Species Reference Database contains CITES appendix levels, IUCN conservation statuses, range countries, trade suspension flags, and local names for 200+ protected species. Sourced from the Species+ Checklist API and IUCN Red List API.

Code Word Lexicon has 500 entries across 8 languages (Thai, Vietnamese, Mandarin, Bahasa Indonesia, Burmese, Filipino, Afrikaans, English). Each entry includes exact match terms, fuzzy variants, obfuscation patterns, false-positive exclusion contexts, and required co-occurring terms. This dataset does not exist publicly.

Seizure Records contain 6,000 historical trafficking incidents extracted from UNODC and TRAFFIC reports. Each record has source, destination, and transit countries, product type, quantity, and date. Stored with PostGIS geometry for geographic queries.

Trafficking Routes are pre-computed GeoJSON line strings based on UNODC corridor data, rendered on the globe.

Tech Stack

Backend: Python 3.12, FastAPI, LangGraph, SQLAlchemy 2.0 (async), asyncpg, GeoAlchemy2

Frontend: Next.js 16, React 19, TypeScript, Mapbox GL, Tailwind CSS 4

Database: PostgreSQL 16 + PostGIS 3.4

AI: GPT-4o (translation, image vision), Claude Sonnet (linguistic analysis, intelligence briefs), Bright Data Web MCP (geo-proxied scraping)

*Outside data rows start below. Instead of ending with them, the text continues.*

-- ==== Sys2Proof/Machine/Keeper.lean ====
section
/-! DEFINITION. The keeper's command set (spec/20 R386-R393, R396, R397, R399, R401), its transports and MCTP control
messages (R389), and its own flash and alert events. The meanings stand at the end. -/

namespace Sys2Proof.Machine

open Sys2Proof

/-! ## Transports (R389) -/

/-- A transport reaches the keeper: SMBus always, I3C once ENTDAA has given an address, DOE with the main rails in
regulation and the host link up. -/
def reaches (s : Sled) (t : Transport) : Bool :=
  match t.port with
  | .smbus => true
  | .i3c => s.kpr.mgmt.i3cAddr.isSome
  | .doe => s.plat.rails = .up && portUp s

/-- The keeper answers requests: its image runs, or its ROM in the recovery state; not during a restart (R386). -/
def answers (s : Sled) (t : Transport) : Bool :=
  aonRuns s && (s.kpr.phase = .running || s.kpr.phase = .recovery) && reaches s t

/-- Message protocols of a response: MCTP control 0, PLDM 1, SPDM 5, vendor-defined 0x7E. The response goes back to
where the request came from, with its instance tag (R390). -/
def reply (t : Transport) (proto cmd code : Nat) (body : List Byte) : Sled → Sled :=
  emit (.resp t proto cmd code body)

/-! ## Keeper commands (R390-R392) -/

/-- Completion codes (R392). -/
def codeOk : Nat := 0
def codeFailed : Nat := 1
def codeInvalid : Nat := 2
def codeLocked : Nat := 3
def codeBusy : Nat := 4
def codeTier : Nat := 5
def codeUnknown : Nat := 6

/-- A command of code `cmd` that is served in watch-only and compute service. -/
def kprCmd (t : Transport) (cmd : Nat) (f : Sled → (Nat × List Byte) × Sled) (s : Sled) : Sled :=
  if !answers s t then s
  else if s.kpr.phase = .recovery then reply t 0x7E cmd codeTier [] s
  else
    let ((code, body), s) := f s
    reply t 0x7E cmd code body s

/-- A command that needs compute service. -/
def kprCmdC (t : Transport) (cmd : Nat) (f : Sled → (Nat × List Byte) × Sled) : Sled → Sled :=
  kprCmd t cmd fun s => if s.kpr.tier ≠ 2 then ((codeTier, []), s) else f s

/-- A command that needs the main rails in regulation. -/
def kprCmdRails (t : Transport) (cmd : Nat) (f : Sled → (Nat × List Byte) × Sled) : Sled → Sled :=
  kprCmd t cmd fun s => if s.plat.rails ≠ .up then ((codeTier, []), s) else f s

/-- Bytes of several numbers, 4 bytes each. -/
def words4 (l : List Nat) : List Byte := l.flatMap (leBytes 4)

/-- GET_IDENTITY, in the recovery state too. -/
def fxGetIdentity (t : Transport) (s : Sled) : Sled :=
  if !answers s t then s
  else reply t 0x7E 0x01 codeOk
    (leBytes 4 0x4B540004 ++ leBytes 1 (moduleId s) ++ leBytes 16 Config.serial ++
     words4 ((List.range 4).map (nth (dirOf s).versions)) ++ words4 ((List.range 3).map (floorOf s))) s

/-- Components whose trial is pending: bit 0 keeper, bit 1 runtime, bits 5:2 profiles 0-3. -/
def trialMask (s : Sled) : Nat :=
  maskOf 6 fun i => (ffind (trials s) (if i < 2 then i + 1 else 0x10 + (i - 2))).isSome

/-- GET_STATUS: it services a pending alert (R393). -/
def fxGetStatus (t : Transport) : Sled → Sled :=
  kprCmd t 0x02 fun s =>
    let body := leBytes 8 (bootStatus s) ++ leBytes 1 s.kpr.tier ++ leBytes 4 s.kpr.outstanding ++ leBytes 1 s.thm.step ++
      leBytes 2 (capOf s) ++ leBytes 2 s.thm.pavg ++ leBytes 1 (trialMask s)
    ((codeOk, body), { s with kpr := { s.kpr with alert := false } })

/-- The 64 bytes of a log entry (Table 20-6). -/
def logBytes (e : LogEnt) : List Byte :=
  let b := recBytes e.record ++ leBytes 8 e.seq ++ leBytes 4 e.boot ++ leBytes 1 e.mod ++ leBytes 1 (b2n e.hold) ++
    leBytes 14 0
  b ++ leBytes 4 (crc32c b)

/-- Insert a log entry by sequence number. -/
def logInsert (e : LogEnt) : List LogEnt → List LogEnt
  | [] => [e]
  | x :: l => if e.seq < x.seq then e :: x :: l else x :: logInsert e l

/-- What READ_LOG sees: the event log and the entries still in SRAM, in sequence order (R397). -/
def logView (s : Sled) : List LogEnt :=
  let ram := s.kpr.ring.map fun (x : Nat × Rec) =>
    ({ seq := x.1, boot := s.fl.boot, mod := moduleId s, hold := false, record := x.2 } : LogEnt)
  (s.fl.log ++ ram).foldl (fun l e => logInsert e l) []

/-- READ_LOG. -/
def fxReadLog (t : Transport) (q : Nat) : Sled → Sled :=
  kprCmd t 0x03 fun s => ((codeOk, (((logView s).filter fun e => q ≤ e.seq).take 15).flatMap logBytes), s)

/-- CLEAR_FAULT (R347, R392). -/
def fxClearFault (t : Transport) : Sled → Sled :=
  kprCmd t 0x04 fun s => ((codeOk, []), { s with kpr := { s.kpr with outstanding := 0 } })

/-- LOCATE. -/
def fxLocate (t : Transport) (on : Bool) : Sled → Sled :=
  kprCmd t 0x05 fun s => ((codeOk, []), { s with plat := { s.plat with locate := on } })

/-- SET_CAP (spec/19, R377): a cap below 400 W is out of range. -/
def fxSetCap (t : Transport) (watts : Nat) : Sled → Sled :=
  kprCmd t 0x06 fun s =>
    if watts < 400 then ((codeInvalid, []), s)
    else ((codeOk, []), rangeCheck { s with kpr := { s.kpr with runCap := some watts } })

/-- SET_OVERRIDE (R401). -/
def fxSetOverride (t : Transport) (p : Nat) : Sled → Sled :=
  kprCmd t 0x07 fun s =>
    if 4 ≤ p ∧ p ≠ 0xFF then ((codeInvalid, []), s)
    else if s.plat.updLock then ((codeLocked, []), s)
    else ((codeOk, []), { s with fl := { s.fl with override := s.fl.override.write (if p = 0xFF then none else some p) } })

/-- RESET with the warm operand (spec/03, R61). -/
def fxKeeperResetWarm (t : Transport) : Sled → Sled :=
  kprCmdC t 0x08 fun s => ((codeOk, []), warmReset 2 s)

/-- RESET with a tenant operand. -/
def fxKeeperResetTenant (t : Transport) (n : Nat) : Sled → Sled :=
  kprCmdC t 0x08 fun s => if 16 ≤ n then ((codeInvalid, []), s) else ((codeOk, []), tenantResetBegin n false s)

/-- RESET with a core operand: one that is under reset already is busy, one that does not run cannot be reset. -/
def fxKeeperResetCore (t : Transport) (core : Nat) : Sled → Sled :=
  kprCmdC t 0x08 fun s =>
    if 12 ≤ core then ((codeInvalid, []), s)
    else if s.plat.coreReset.any (·.1 = core) then ((codeBusy, []), s)
    else
      let u := coreResetBegin core false s
      if u.plat.coreReset = s.plat.coreReset then ((codeFailed, []), s) else ((codeOk, []), setCause 6 2 core u)

/-- FORCE_SEM (spec/18, R362). -/
def fxForceSem (t : Transport) (i v : Nat) : Sled → Sled :=
  kprCmdRails t 0x09 fun s =>
    if !islRuns s iNOC then ((codeFailed, []), s) else ((codeOk, []), forceSemOp i (sNat 32 v) s)

/-- RESCUE_DMA (spec/18, R361; spec/22, R436): a length above 16 MiB sets ERR and starts nothing. -/
def fxRescueDma (t : Transport) (n src dst len : Nat) (fill sig : Bool) : Sled → Sled :=
  kprCmdRails t 0x0A fun s =>
    if 4 ≤ n then ((codeInvalid, []), s)
    else if !islRuns s iNOC then ((codeFailed, []), s)
    else if s.kpr.rdma.any (·.n = n) then ((codeBusy, []), s)
    else ((if 2 ^ 24 < len then codeInvalid else codeOk, []), fxRescueDmaGo n src dst len fill sig s)

/-- SPARE_MAP read. -/
def fxSpareMapRead (t : Transport) : Sled → Sled :=
  kprCmd t 0x0B fun s => ((codeOk, (List.range 4).flatMap fun k => leBytes 8 (rGet s bKPR (8 + 8 * k))), s)

/-- SPARE_MAP clear: the stored map changes, and the next start that trains the stack loads it. -/
def fxSpareMapClear (t : Transport) (k : Nat) : Sled → Sled :=
  kprCmd t 0x0B fun s =>
    if 4 ≤ k then ((codeInvalid, []), s)
    else if s.plat.updLock then ((codeLocked, []), s)
    else ((codeOk, []), { s with fl := { s.fl with spares := s.fl.spares.write (ferase (s.fl.spares.cur.getD []) k) } })

/-- READ_REG: one register of 8 bytes. -/
def fxReadReg (t : Transport) (addr : Nat) : Sled → Sled :=
  kprCmd t 0x0C fun s =>
    if (regSplit addr).isNone ∨ addr % 8 ≠ 0 then ((codeInvalid, []), s)
    else
      let (v, s) := regLoad .keeper addr 8 s
      ((codeOk, leBytes 8 v), s)

/-- Component ID of Table 20-7. -/
def compId : Component → Nat
  | .keeper => 1
  | .runtime => 2
  | .profile n => 0x10 + n.val
  | .keyStore => 0x20

/-- ROLLBACK (R399): a committed component's directory entry switches for the next start; its floor stays. The key
store has no entry in the directory. -/
def fxRollback (t : Transport) (c : Component) : Sled → Sled :=
  kprCmd t 0x0D fun s =>
    if c = .keyStore then ((codeInvalid, []), s)
    else if s.plat.updLock then ((codeLocked, []), s)
    else if (ffind (trials s) (compId c)).isSome then ((codeFailed, []), s)
    else ((codeOk, []), dirWrite (dirSet (compId c) (1 - dirGet s (compId c))) s)

/-- KEEPER_RESTART (R386): answered, then the keeper restarts. -/
def fxKeeperRestart (t : Transport) (s : Sled) : Sled :=
  if s.kpr.phase = .running && answers s t then keeperRestartBegin (kprCmd t 0x0E (fun s => ((codeOk, []), s)) s)
  else kprCmd t 0x0E (fun s => ((codeOk, []), s)) s

/-- UNKNOWN_COMMAND: a code outside Table 20-3. -/
def fxUnknownCommand (t : Transport) (code : Nat) (s : Sled) : Sled :=
  if !answers s t ∨ (1 ≤ code ∧ code ≤ 0x0E) then s else reply t 0x7E code codeUnknown [] s

/-! ## MCTP control messages (R389) -/

/-- An MCTP control message, over SMBus or I3C. -/
def mctp (t : Transport) (cmd : Nat) (f : Sled → (Nat × List Byte) × Sled) (s : Sled) : Sled :=
  if !answers s t ∨ t.port = .doe then s
  else
    let ((code, body), s) := f s
    reply t 0 cmd code body s

/-- Set Endpoint ID: 0 and 0xFF are no endpoint IDs. -/
def fxSetEndpointId (t : Transport) (eid : Nat) : Sled → Sled :=
  mctp t 1 fun s =>
    if eid = 0 ∨ eid = 0xFF then ((codeInvalid, leBytes 1 s.kpr.mgmt.eid), s)
    else ((codeOk, leBytes 1 eid), { s with kpr := { s.kpr with mgmt := { s.kpr.mgmt with eid := eid } } })

def fxGetEndpointId (t : Transport) : Sled → Sled := mctp t 2 fun s => ((codeOk, leBytes 1 s.kpr.mgmt.eid), s)

/-- Get MCTP Version Support: the version numbers are the standard's. -/
def fxGetMctpVersionSupport (t : Transport) : Sled → Sled := mctp t 4 fun s => ((codeOk, Config.protocolBody 4), s)

/-- Get Message Type Support: PLDM 0x01, SPDM 0x05 and the vendor-defined type 0x7E. -/
def fxGetMessageTypeSupport (t : Transport) : Sled → Sled := mctp t 5 fun s => ((codeOk, [0x03, 0x01, 0x05, 0x7E]), s)

def fxGetVendorDefinedMsgSupport (t : Transport) : Sled → Sled := mctp t 6 fun s => ((codeOk, Config.protocolBody 6), s)

/-- ENTDAA assigns the I3C address. -/
def fxEntdaa (addr : Nat) (s : Sled) : Sled :=
  if aonRuns s then { s with kpr := { s.kpr with mgmt := { s.kpr.mgmt with i3cAddr := some addr } } } else s

/-! ## Alert, trial and restart -/

/-- SMBUS_ALERT_RESPONSE (R393): the keeper returns its address 0x4A. -/
def fxSmbusAlertResponse (s : Sled) : Sled :=
  if s.kpr.alert && s.kpr.phase = .running && aonRuns s then
    emit (.event 8 0x4A) { s with kpr := { s.kpr with alert := false } }
  else s

/-- KEEPER_TRIAL_COMMIT (R399): the keeper image has run for 10 s. -/
def fxKeeperTrialCommit (s : Sled) : Sled :=
  if s.kpr.phase ≠ .running ∨ s.now < s.kpr.startedAt + 10000 * ms then s
  else trialCommit 1 s.kpr.slot (((ffind s.fl.keeper (keeperAt s.kpr.slot)).map (·.secVersion)).getD 0) s

/-- KEEPER_RESTART_COMPLETE (R386, R399). A keeper that has never run since the always-on reset starts as at
power-on. -/
def fxKeeperRestartComplete (s : Sled) : Sled :=
  if s.kpr.phase ≠ .restarting then s
  else if s.plat.coolant.isNone then fxKeeperRomStart { s with kpr := { s.kpr with phase := .rom } }
  else
    let s := keeperTrial s
    match keeperSlot s with
    | none => { s with kpr := { s.kpr with phase := .recovery }, plat := { s.plat with heldPins := none } }
    | some k =>
      keeperRuns k { s with kpr := { s.kpr with hb := s.kpr.hb.map fun (h : Nat × Hb) => (h.1, { h.2 with since := s.now }) } }

/-! ## The meanings -/

def execKeeperTrialCommit (s : State) := lift fxKeeperTrialCommit s
def execSmbusAlertResponse (s : State) := lift fxSmbusAlertResponse s
def execGetIdentity (t : Transport) (s : State) := lift (fxGetIdentity t) s
def execGetStatus (t : Transport) (s : State) := lift (fxGetStatus t) s
def execReadLog (t : Transport) (q : Word) (s : State) := lift (fxReadLog t q.toNat) s
def execClearFault (t : Transport) (s : State) := lift (fxClearFault t) s
def execLocate (t : Transport) (on : Bool) (s : State) := lift (fxLocate t on) s
def execSetCap (t : Transport) (watts : BitVec 16) (s : State) := lift (fxSetCap t watts.toNat) s
def execSetOverride (t : Transport) (p : BitVec 8) (s : State) := lift (fxSetOverride t p.toNat) s
def execKeeperResetWarm (t : Transport) (s : State) := lift (fxKeeperResetWarm t) s
def execKeeperResetTenant (t : Transport) (n : BitVec 8) (s : State) := lift (fxKeeperResetTenant t n.toNat) s
def execKeeperResetCore (t : Transport) (core : BitVec 8) (s : State) := lift (fxKeeperResetCore t core.toNat) s
def execForceSem (t : Transport) (idx : BitVec 16) (value : BitVec 32) (s : State) :=
  lift (fxForceSem t idx.toNat value.toNat) s
def execRescueDma (t : Transport) (n : BitVec 8) (src dst : LAddr) (len : BitVec 25) (fill sig : Bool) (s : State) :=
  lift (fxRescueDma t n.toNat src.toNat dst.toNat len.toNat fill sig) s
def execSpareMapRead (t : Transport) (s : State) := lift (fxSpareMapRead t) s
def execSpareMapClear (t : Transport) (k : BitVec 8) (s : State) := lift (fxSpareMapClear t k.toNat) s
def execReadReg (t : Transport) (addr : LAddr) (s : State) := liftHold (fxReadReg t addr.toNat) s
def execRollback (t : Transport) (c : Component) (s : State) := lift (fxRollback t c) s
def execKeeperRestart (t : Transport) (s : State) := lift (fxKeeperRestart t) s
def execUnknownCommand (t : Transport) (code : BitVec 8) (s : State) := lift (fxUnknownCommand t code.toNat) s
def execSetEndpointId (t : Transport) (eid : BitVec 8) (s : State) := lift (fxSetEndpointId t eid.toNat) s
def execGetEndpointId (t : Transport) (s : State) := lift (fxGetEndpointId t) s
def execGetMctpVersionSupport (t : Transport) (s : State) := lift (fxGetMctpVersionSupport t) s
def execGetMessageTypeSupport (t : Transport) (s : State) := lift (fxGetMessageTypeSupport t) s
def execGetVendorDefinedMsgSupport (t : Transport) (s : State) := lift (fxGetVendorDefinedMsgSupport t) s
def execEntdaa (addr : BitVec 7) (s : State) := lift (fxEntdaa addr.toNat) s
def execKeeperRestartComplete (s : State) := lift fxKeeperRestartComplete s

end Sys2Proof.Machine
end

Infrastructure: Docker Compose (3 services: db, backend, frontend)

API

Method Endpoint Description
GET /api/globe Globe data (detection points + trafficking routes)
GET /api/detections Paginated detection list with filters
GET /api/detections/stats Risk tier distribution counts
GET /api/detections/{id} Full detection detail with brief
POST /api/scan/start Trigger a new marketplace scan
POST /api/intel/brief/{id} Generate intelligence brief
POST /api/intel/chat Streaming chat about a detection
GET /api/species Species lookup
GET /api/lexicon Code word lexicon browser
POST /api/feedback Investigator feedback (false positive tagging)
WS /api/detections/ws Real-time detection stream during scans

Getting Started

Prerequisites

  • Docker and Docker Compose
  • API keys for OpenAI, Anthropic, Bright Data, and Mapbox

Setup

  1. Clone the repo:
git clone https://github.com/omorros/WILDSCAN.git
cd WILDSCAN
  1. Create a .env file in the project root:
DATABASE_URL=postgresql+asyncpg://wildscan:wildscan@db:5432/wildscan
OPENAI_API_KEY=your-key
ANTHROPIC_API_KEY=your-key
BRIGHT_DATA_API_TOKEN=your-token
CORS_ORIGINS=http://localhost:3000
  1. Start the services:
docker compose up --build

This starts PostgreSQL with PostGIS on port 5555, the FastAPI backend on port 8000, and the Next.js frontend on port 3000. Database migrations run automatically on first boot.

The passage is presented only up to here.